___ RECORD EXTRACTS ___

-- ==== Sys2Proof/Laws/Figures.lean ====
section
/-! SUPPORT. The spans an order presents, the progress its render makes, and the decoding of the station record, each once and
in the terms of Safety. -/

namespace Sys2Proof.Machine

/-- The channel after the render of its last granted span is as its order says. -/
theorem spanRendered_progressed (c : Chan) : Progressed c (spanRendered c) := by
  refine ⟨fun cell h => ?_, fun p q i h => ?_, fun p q n h => ?_, fun r n h => ?_, fun p w left image n words h => ?_,
    fun left place kept latch next h => ?_⟩
  · simp only [spanRendered, h]
  · simp only [spanRendered, h]
    by_cases a : i ≤ lineSteps p q
    · rw [if_pos a, if_neg (by omega)]
    · rw [if_neg a, if_pos (by omega)]
  · simp only [spanRendered, h]
    show _ = if rectSpans (blockRect p q) ≤ n then _ else _
    by_cases a : n < rectSpans (blockRect p q)
    · rw [if_pos a, if_neg (by omega)]
    · rw [if_neg a, if_pos (by omega)]
  · simp only [spanRendered, h]
    by_cases a : n < rectSpans r
    · rw [if_pos a, if_neg (by omega)]
    · rw [if_neg a, if_pos (by omega)]
  · simp only [spanRendered, h]
    by_cases a : n < rasterSpans p w
    · rw [if_pos a, if_neg (Nat.not_le.mpr a)]
    · rw [if_neg a, if_pos (Nat.not_lt.mp a)]
      by_cases b : left = 0
      · rw [if_pos b, if_pos b]
      · rw [if_neg b, if_neg b]
  · cases next with
    | none =>
      simp only [spanRendered, h]
      by_cases b : left = 0
      · rw [if_pos b, if_pos trivial, if_pos b, if_pos b]
      · rw [if_neg b, if_pos trivial, if_neg b, if_neg b]
    | some m =>
      simp only [spanRendered, h]
      rw [if_neg (by intro e; cases e)]

/-- What a channel presents, and what its grant leaves, are as its order says. -/
theorem formSpan_presented (rowsOf : Byte → List Byte) (c d : Chan) (p : Span) (h : formSpan rowsOf c = some (p, d)) :
    SpanPresented c p d := by
  refine ⟨fun cell o => ?_, fun a b i o => ?_, fun a b n o => ?_, fun r n o => ?_, fun a w left image n words o => ?_,
    fun a w left image n o => ?_, fun left place kept latch n o => ?_, fun left place kept next o => ?_⟩ <;>
    simp only [formSpan, o] at h
  · obtain ⟨rfl, rfl⟩ := Prod.mk.inj (Option.some.inj h)
    refine ⟨rfl, ?_, fun k hk => ?_, rfl, rfl, rfl⟩
    · have := cell.x.isLt
      show cell.x.val / 16 % 32 = cell.x.val / 16
      omega
    · rw [BitVec.getLsbD_twoPow]
      have : cell.x.val % 16 < 16 := Nat.mod_lt _ (by decide)
      by_cases e : k = cell.x.val % 16
      · subst e
        simp [this]
      · simp [e, Ne.symm e]
  · split at h
    · obtain ⟨rfl, rfl⟩ := Prod.mk.inj (Option.some.inj h)
      exact ⟨rfl, rfl⟩
    · cases h
  · split at h
    · obtain ⟨rfl, rfl⟩ := Prod.mk.inj (Option.some.inj h)
      exact ⟨rfl, rfl⟩
    · cases h
  · split at h
    · obtain ⟨rfl, rfl⟩ := Prod.mk.inj (Option.some.inj h)
      exact ⟨rfl, rfl⟩
    · cases h
  · split at h
    · obtain ⟨rfl, rfl⟩ := Prod.mk.inj (Option.some.inj h)
      exact ⟨rfl, rfl⟩
    · cases h
  · split at h
    · obtain ⟨rfl, rfl⟩ := Prod.mk.inj (Option.some.inj h)
      exact ⟨rfl, rfl⟩
    · cases h
  · obtain ⟨rfl, rfl⟩ := Prod.mk.inj (Option.some.inj h)
    rfl
  · split at h
    · cases h
    · split at h
      · cases h
      · obtain ⟨rfl, rfl⟩ := Prod.mk.inj (Option.some.inj h)
        unfold textGranted
        split
        · exact ⟨_, _, _, _, _, rfl, rfl⟩
        · exact ⟨_, _, _, _, _, rfl, rfl⟩

/-- The effective copy is decoded from the record (R135). -/
theorem effectiveOf_decoded (r : Station) : Decoded r (effectiveOf r.cells r.committed) := by
  have code (b : Byte) : b.toNat % 4 = 0 ∨ b.toNat % 4 = 1 ∨ b.toNat % 4 = 2 ∨ b.toNat % 4 = 3 := by omega
  refine ⟨?_, ?_, ?_, ?_, ?_, ?_, ?_, ?_, ?_⟩ <;> simp only [effectiveOf]
  · cases sparseGet false r.committed 0 with
    | false => rfl
    | true =>
      simp only [if_true, Option.bind_some, stationNumberOf]
      by_cases h : (sparseGet 0 r.cells 0).toNat % 32 < 31
      · rw [dif_pos h]
      · rw [dif_neg h]
        have := Nat.mod_lt (sparseGet 0 r.cells 0).toNat (show 32 > 0 by decide)
        show 31 = (sparseGet 0 r.cells 0).toNat % 32
        omega
  · cases sparseGet false r.committed 1 with
    | false => rfl
    | true =>
      simp only [if_true, Option.map_some, Option.getD_some, rateOf]
      rcases code (sparseGet 0 r.cells 1) with h | h | h | h <;> rw [h] <;> rfl
  · cases sparseGet false r.committed 2 with
    | false => rfl
    | true =>
      simp only [if_true, Option.map_some, Option.getD_some, BitVec.getLsbD, Nat.testBit_zero]
      rcases Nat.mod_two_eq_zero_or_one (sparseGet 0 r.cells 2).toNat with h | h <;> rw [h] <;> rfl
  · cases sparseGet false r.committed 3 with
    | false => rfl
    | true =>
      simp only [if_true, Option.map_some, Option.getD_some, clampPeriod]
      split
      · omega
      · split <;> omega
  · cases sparseGet false r.committed 4 <;> rfl
  · cases sparseGet false r.committed 5 with
    | false => rfl
    | true =>
      simp only [if_true, Option.map_some, Option.getD_some, dividerOf]
      rcases code (sparseGet 0 r.cells 5) with h | h | h | h <;> rw [h] <;> rfl
  · cases sparseGet false r.committed 6 with
    | false => rfl
    | true =>
      simp only [if_true, Option.map_some, Option.getD_some, pairOf]
      rcases code (sparseGet 0 r.cells 6) with h | h | h | h <;> rw [h] <;> rfl
  · cases sparseGet false r.committed 7 with
    | false => rfl
    | true =>
      simp only [if_true, Option.map_some, Option.getD_some, filterOf]
      rcases code (sparseGet 0 r.cells 7) with h | h | h | h <;> rw [h] <;> rfl
  · cases sparseGet false r.committed 8 with
    | false => rfl
    | true =>
      simp only [if_true, Option.map_some, Option.getD_some, routeOfCode]
      rcases code (sparseGet 0 r.cells 8) with h | h | h | h <;> rw [h] <;> rfl

end Sys2Proof.Machine
end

___

▸ **PROMPT**
The lines above starting at the one that contains "r.committed 4 <;> rfl" and ending at the one that contains "simp only [if_true, Option.map_some, Option.getD_some, pairOf]" must be transcribed exactly, and no other lines may appear.

▸ **FINISHED EXERCISE**
  · cases sparseGet false r.committed 4 <;> rfl
  · cases sparseGet false r.committed 5 with
    | false => rfl
    | true =>
      simp only [if_true, Option.map_some, Option.getD_some, dividerOf]
      rcases code (sparseGet 0 r.cells 5) with h | h | h | h <;> rw [h] <;> rfl
  · cases sparseGet false r.committed 6 with
    | false => rfl
    | true =>
      simp only [if_true, Option.map_some, Option.getD_some, pairOf]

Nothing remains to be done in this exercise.